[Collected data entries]
[Start of section]
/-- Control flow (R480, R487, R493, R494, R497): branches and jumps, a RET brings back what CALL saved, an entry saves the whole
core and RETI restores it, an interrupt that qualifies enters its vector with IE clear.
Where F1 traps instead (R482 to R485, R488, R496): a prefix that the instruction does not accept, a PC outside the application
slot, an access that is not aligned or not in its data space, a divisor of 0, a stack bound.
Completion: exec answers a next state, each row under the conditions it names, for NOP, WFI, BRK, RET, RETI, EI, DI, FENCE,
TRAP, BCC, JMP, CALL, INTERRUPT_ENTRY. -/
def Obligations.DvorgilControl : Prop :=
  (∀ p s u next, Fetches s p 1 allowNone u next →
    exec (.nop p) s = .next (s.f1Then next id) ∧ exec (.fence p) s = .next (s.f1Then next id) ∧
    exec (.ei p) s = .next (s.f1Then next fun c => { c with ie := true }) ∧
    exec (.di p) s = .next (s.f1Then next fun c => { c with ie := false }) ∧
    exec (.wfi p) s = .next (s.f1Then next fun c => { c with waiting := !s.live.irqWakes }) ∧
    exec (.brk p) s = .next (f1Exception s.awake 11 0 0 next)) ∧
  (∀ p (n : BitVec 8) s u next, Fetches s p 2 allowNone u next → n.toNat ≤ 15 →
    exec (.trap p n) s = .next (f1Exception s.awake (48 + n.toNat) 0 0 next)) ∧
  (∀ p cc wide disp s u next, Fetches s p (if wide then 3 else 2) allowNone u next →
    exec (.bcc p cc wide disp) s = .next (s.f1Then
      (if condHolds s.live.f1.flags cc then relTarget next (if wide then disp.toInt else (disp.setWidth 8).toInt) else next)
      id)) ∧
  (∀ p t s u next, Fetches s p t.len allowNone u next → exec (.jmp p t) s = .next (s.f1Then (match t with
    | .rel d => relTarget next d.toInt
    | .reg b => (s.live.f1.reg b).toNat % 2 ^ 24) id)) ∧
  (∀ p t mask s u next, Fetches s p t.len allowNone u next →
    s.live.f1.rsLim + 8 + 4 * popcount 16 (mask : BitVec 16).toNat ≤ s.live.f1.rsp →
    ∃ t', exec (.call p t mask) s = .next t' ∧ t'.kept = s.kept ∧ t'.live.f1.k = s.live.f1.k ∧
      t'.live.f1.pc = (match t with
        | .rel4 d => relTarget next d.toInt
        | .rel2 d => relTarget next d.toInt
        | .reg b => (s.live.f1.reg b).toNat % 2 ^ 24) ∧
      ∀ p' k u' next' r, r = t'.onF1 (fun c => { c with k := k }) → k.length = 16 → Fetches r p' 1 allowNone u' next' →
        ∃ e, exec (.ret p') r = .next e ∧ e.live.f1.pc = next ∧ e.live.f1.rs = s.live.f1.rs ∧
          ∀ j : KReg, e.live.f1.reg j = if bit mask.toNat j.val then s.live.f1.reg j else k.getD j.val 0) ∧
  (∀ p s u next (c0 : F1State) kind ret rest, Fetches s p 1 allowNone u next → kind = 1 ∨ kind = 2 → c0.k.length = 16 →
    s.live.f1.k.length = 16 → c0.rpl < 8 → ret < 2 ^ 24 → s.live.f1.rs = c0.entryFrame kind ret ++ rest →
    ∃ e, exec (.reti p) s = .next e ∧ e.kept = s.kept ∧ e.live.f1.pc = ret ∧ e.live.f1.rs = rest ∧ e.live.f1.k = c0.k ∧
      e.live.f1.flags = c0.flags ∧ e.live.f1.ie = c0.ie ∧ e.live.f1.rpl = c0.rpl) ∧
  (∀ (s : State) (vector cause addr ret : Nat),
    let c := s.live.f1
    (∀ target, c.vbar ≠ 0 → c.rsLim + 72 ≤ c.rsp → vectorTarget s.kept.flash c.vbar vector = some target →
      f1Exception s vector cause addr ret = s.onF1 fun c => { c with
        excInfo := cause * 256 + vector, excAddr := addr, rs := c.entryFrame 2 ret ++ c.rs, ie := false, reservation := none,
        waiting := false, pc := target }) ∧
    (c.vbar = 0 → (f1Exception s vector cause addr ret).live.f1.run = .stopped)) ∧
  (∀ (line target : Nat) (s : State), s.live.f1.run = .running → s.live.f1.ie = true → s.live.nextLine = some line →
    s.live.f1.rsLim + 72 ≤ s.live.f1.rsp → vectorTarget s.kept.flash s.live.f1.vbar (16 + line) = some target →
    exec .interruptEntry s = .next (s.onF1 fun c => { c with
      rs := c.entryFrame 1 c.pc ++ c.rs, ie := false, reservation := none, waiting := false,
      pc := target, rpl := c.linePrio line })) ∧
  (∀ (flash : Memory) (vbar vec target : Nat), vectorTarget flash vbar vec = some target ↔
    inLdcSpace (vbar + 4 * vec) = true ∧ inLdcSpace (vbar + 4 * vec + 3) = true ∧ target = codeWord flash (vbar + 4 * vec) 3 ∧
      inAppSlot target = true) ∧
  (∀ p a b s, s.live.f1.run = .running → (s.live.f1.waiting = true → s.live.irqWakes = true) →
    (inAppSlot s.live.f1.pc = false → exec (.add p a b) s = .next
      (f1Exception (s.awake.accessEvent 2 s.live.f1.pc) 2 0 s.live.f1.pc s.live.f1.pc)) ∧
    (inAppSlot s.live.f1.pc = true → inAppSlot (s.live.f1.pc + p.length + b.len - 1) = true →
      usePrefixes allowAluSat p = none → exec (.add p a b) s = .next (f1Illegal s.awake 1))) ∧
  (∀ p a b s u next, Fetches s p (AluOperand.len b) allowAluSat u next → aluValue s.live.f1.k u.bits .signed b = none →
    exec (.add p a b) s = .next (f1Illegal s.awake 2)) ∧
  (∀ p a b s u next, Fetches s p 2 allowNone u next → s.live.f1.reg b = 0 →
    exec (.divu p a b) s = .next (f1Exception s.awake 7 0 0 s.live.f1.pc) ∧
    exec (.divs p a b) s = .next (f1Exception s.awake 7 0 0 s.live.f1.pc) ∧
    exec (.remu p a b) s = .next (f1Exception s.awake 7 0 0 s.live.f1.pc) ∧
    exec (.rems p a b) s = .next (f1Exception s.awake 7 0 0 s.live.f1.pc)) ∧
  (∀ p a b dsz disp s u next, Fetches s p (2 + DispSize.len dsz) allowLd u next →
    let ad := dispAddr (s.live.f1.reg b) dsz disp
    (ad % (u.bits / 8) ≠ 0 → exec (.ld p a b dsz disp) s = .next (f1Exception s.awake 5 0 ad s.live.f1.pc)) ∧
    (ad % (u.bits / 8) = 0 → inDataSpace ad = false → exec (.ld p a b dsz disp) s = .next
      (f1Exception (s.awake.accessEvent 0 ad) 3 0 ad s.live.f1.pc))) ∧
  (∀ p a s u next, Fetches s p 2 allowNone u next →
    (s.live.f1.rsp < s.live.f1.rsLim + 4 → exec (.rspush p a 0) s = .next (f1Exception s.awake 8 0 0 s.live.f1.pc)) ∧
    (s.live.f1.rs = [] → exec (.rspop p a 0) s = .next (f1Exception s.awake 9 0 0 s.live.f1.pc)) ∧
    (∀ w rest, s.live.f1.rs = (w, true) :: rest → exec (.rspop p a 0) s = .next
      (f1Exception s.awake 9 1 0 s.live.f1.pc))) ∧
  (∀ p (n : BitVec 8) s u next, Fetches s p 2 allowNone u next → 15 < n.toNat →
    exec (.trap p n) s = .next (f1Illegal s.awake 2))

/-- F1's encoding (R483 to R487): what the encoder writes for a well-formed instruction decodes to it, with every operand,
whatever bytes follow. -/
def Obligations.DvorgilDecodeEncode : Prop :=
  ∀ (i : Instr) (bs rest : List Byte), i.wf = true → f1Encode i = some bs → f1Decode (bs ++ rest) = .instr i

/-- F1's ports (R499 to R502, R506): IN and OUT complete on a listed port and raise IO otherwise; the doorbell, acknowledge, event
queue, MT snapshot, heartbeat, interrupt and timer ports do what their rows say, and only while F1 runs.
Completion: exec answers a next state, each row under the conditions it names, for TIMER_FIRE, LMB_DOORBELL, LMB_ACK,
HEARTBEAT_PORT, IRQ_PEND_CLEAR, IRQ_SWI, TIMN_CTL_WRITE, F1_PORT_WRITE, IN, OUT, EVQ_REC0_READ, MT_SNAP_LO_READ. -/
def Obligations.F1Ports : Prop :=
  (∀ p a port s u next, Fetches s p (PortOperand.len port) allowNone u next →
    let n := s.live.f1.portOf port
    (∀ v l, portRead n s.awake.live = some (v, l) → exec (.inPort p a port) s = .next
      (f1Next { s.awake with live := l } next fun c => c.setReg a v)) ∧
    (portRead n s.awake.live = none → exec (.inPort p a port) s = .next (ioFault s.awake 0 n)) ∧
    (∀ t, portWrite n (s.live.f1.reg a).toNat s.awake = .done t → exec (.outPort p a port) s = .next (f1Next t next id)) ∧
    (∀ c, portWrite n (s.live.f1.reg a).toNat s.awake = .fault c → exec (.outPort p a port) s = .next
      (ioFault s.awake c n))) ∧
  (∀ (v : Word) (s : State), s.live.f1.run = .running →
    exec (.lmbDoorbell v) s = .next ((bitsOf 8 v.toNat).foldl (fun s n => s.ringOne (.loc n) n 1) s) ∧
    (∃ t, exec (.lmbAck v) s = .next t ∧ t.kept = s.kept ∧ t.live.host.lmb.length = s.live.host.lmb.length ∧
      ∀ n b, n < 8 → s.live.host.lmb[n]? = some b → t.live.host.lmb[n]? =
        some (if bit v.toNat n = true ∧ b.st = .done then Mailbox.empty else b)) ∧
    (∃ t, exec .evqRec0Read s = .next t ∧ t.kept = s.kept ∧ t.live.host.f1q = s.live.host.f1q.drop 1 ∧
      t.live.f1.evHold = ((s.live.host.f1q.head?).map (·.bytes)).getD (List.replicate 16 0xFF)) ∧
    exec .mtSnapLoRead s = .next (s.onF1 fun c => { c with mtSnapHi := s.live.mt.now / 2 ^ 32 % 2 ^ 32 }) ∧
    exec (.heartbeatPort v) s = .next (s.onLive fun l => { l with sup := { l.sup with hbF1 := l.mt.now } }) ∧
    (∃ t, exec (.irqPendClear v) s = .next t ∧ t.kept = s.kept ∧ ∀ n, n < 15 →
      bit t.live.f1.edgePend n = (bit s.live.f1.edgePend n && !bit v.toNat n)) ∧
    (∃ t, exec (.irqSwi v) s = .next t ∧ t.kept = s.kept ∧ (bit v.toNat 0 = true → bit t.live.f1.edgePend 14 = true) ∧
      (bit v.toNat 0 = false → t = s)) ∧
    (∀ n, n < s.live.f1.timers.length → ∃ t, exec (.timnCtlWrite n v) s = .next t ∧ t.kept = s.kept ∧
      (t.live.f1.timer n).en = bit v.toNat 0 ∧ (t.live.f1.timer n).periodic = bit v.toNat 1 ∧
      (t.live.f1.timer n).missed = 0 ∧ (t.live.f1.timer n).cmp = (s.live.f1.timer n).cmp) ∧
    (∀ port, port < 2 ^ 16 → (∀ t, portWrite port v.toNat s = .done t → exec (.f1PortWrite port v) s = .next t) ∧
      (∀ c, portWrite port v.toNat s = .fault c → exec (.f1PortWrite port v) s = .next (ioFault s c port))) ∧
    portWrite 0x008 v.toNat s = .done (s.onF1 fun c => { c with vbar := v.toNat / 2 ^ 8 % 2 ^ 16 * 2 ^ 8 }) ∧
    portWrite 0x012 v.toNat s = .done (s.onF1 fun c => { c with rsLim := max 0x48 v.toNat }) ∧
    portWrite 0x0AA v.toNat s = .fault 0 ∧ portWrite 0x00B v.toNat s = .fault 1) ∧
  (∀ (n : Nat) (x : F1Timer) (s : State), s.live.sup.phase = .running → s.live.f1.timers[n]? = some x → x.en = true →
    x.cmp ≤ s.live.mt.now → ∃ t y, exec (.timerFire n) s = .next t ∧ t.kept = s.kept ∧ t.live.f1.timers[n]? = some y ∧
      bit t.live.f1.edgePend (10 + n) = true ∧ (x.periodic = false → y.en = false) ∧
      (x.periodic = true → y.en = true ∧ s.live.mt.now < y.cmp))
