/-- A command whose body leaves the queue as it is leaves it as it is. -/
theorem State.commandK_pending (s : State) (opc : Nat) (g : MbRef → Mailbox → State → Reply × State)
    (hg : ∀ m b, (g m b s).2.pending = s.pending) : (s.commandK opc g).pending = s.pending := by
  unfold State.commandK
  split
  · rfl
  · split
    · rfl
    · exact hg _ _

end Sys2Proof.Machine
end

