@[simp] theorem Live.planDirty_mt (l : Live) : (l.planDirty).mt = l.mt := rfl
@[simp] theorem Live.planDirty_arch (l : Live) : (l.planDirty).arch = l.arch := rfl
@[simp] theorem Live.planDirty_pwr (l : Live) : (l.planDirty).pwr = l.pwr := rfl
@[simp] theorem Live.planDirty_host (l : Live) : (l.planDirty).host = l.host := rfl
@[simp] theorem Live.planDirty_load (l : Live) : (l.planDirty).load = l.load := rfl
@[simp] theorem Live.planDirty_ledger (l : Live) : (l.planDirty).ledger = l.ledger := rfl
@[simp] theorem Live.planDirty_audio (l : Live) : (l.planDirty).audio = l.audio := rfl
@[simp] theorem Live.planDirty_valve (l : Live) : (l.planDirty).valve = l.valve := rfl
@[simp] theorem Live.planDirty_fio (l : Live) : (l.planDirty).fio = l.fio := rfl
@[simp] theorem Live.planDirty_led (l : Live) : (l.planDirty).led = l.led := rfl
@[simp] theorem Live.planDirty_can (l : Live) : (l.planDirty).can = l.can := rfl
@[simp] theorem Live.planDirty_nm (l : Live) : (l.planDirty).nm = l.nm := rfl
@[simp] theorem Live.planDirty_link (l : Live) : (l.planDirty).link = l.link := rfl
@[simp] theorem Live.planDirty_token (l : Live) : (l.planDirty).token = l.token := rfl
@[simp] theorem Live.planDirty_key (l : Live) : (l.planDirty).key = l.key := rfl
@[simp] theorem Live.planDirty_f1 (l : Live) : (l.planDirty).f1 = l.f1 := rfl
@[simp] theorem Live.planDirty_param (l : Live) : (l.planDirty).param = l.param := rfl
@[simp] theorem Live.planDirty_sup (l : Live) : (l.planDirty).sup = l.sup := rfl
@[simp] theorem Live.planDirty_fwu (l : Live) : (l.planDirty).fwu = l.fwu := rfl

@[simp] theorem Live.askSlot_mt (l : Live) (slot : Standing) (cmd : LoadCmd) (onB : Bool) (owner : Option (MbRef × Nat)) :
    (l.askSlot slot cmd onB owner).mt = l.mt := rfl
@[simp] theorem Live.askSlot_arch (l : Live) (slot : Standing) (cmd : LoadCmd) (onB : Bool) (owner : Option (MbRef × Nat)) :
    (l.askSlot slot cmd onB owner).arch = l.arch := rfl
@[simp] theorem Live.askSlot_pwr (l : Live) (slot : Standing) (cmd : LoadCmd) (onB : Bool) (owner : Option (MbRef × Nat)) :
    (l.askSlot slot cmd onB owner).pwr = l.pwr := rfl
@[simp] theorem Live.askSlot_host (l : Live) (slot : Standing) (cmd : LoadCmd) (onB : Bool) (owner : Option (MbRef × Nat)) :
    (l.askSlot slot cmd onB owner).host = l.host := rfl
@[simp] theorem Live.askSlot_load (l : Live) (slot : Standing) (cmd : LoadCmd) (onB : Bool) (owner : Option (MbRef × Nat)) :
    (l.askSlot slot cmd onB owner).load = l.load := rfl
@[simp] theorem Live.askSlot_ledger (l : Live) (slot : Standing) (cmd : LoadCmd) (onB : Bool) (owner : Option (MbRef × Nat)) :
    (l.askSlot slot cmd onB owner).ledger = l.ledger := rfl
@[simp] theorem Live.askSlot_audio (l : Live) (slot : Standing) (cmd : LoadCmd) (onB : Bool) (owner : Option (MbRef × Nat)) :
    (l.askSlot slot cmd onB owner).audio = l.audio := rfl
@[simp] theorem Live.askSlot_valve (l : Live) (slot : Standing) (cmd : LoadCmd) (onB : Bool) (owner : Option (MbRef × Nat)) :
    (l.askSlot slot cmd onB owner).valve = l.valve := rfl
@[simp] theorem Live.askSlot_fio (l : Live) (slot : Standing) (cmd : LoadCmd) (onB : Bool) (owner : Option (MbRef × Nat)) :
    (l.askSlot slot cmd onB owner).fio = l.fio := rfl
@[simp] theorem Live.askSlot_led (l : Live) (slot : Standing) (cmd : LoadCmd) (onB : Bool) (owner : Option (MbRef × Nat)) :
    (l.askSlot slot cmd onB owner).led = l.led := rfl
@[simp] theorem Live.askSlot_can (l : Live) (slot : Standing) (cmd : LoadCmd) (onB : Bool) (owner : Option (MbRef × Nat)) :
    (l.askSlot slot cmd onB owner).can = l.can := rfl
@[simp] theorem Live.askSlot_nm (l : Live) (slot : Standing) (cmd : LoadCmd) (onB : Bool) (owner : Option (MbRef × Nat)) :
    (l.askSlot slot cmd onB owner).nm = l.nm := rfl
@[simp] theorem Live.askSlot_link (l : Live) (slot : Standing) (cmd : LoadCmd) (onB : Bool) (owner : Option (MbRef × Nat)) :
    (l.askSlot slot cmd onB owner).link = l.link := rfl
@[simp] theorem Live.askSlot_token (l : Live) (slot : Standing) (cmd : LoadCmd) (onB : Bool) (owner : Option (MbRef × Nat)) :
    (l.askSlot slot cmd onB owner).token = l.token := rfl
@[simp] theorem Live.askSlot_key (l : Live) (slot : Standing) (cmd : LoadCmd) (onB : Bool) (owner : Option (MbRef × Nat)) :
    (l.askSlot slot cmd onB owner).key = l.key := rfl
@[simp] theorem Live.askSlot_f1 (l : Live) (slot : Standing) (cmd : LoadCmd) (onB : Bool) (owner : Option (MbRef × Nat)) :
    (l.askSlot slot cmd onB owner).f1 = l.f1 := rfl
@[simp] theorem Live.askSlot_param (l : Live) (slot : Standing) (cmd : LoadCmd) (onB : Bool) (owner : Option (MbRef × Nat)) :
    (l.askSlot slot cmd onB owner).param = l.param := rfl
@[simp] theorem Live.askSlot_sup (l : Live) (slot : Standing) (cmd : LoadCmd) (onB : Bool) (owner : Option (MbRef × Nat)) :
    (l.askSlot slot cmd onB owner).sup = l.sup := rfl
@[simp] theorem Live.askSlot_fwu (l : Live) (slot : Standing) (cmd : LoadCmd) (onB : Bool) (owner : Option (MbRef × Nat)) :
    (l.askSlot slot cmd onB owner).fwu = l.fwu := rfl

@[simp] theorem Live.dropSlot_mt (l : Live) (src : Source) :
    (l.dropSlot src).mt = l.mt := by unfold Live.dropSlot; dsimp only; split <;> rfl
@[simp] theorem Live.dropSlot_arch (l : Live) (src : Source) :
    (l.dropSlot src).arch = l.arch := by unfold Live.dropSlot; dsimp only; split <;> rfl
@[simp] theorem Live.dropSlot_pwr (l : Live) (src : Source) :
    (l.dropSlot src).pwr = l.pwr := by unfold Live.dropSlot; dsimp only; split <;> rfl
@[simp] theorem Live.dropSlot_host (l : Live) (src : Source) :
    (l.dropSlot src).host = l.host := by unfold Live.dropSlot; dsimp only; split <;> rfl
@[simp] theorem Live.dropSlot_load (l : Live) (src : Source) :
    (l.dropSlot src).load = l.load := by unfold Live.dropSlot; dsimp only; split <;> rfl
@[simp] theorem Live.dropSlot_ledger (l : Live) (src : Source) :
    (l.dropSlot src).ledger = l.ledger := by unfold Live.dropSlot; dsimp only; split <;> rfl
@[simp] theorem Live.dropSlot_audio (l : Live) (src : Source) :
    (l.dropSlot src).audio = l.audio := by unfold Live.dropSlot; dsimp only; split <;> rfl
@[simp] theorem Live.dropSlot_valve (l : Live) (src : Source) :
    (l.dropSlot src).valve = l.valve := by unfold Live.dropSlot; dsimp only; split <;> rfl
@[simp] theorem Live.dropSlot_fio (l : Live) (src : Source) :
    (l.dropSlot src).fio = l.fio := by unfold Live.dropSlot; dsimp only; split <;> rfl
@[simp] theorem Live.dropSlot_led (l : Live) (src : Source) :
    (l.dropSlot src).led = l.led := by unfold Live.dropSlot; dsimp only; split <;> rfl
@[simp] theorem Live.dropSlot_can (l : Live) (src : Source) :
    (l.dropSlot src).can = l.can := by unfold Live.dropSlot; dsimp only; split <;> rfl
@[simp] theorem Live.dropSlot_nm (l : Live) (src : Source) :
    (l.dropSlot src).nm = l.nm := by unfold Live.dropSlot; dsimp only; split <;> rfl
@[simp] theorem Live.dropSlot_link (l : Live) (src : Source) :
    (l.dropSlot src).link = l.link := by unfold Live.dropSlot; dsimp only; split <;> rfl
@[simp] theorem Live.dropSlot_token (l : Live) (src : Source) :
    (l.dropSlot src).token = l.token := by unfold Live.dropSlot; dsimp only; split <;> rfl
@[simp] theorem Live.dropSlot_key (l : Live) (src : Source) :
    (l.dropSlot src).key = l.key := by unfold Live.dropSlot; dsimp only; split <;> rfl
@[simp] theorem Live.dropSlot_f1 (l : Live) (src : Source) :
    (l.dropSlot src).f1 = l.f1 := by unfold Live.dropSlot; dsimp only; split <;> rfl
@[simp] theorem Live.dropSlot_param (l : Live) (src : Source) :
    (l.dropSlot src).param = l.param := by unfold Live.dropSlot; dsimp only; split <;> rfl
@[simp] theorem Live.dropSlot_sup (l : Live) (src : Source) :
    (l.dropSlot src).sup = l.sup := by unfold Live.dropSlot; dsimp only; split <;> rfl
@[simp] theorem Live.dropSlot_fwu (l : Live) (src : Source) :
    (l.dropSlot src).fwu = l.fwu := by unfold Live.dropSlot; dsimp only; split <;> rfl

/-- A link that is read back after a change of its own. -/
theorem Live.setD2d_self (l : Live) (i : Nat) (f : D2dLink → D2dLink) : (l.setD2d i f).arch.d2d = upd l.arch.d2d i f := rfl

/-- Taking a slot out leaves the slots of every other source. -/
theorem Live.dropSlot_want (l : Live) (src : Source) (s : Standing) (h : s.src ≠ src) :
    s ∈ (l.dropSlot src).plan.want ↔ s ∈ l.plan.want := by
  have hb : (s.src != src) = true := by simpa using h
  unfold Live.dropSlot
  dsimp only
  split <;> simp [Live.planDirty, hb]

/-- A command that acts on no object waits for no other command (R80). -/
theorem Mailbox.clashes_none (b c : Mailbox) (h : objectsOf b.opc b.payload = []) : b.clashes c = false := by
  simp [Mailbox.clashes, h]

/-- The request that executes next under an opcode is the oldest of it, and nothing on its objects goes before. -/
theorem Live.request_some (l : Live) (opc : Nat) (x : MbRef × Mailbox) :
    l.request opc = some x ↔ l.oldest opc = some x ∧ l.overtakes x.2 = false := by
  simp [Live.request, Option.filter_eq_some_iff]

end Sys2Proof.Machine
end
[End of section]
● Task to carry out:
Return every line of the entries above that the string "irqWakes" appears in.

● Exercise output:
    exec (.wfi p) s = .next (s.f1Then next fun c => { c with waiting := !s.live.irqWakes }) ∧
  (∀ p a b s, s.live.f1.run = .running → (s.live.f1.waiting = true → s.live.irqWakes = true) →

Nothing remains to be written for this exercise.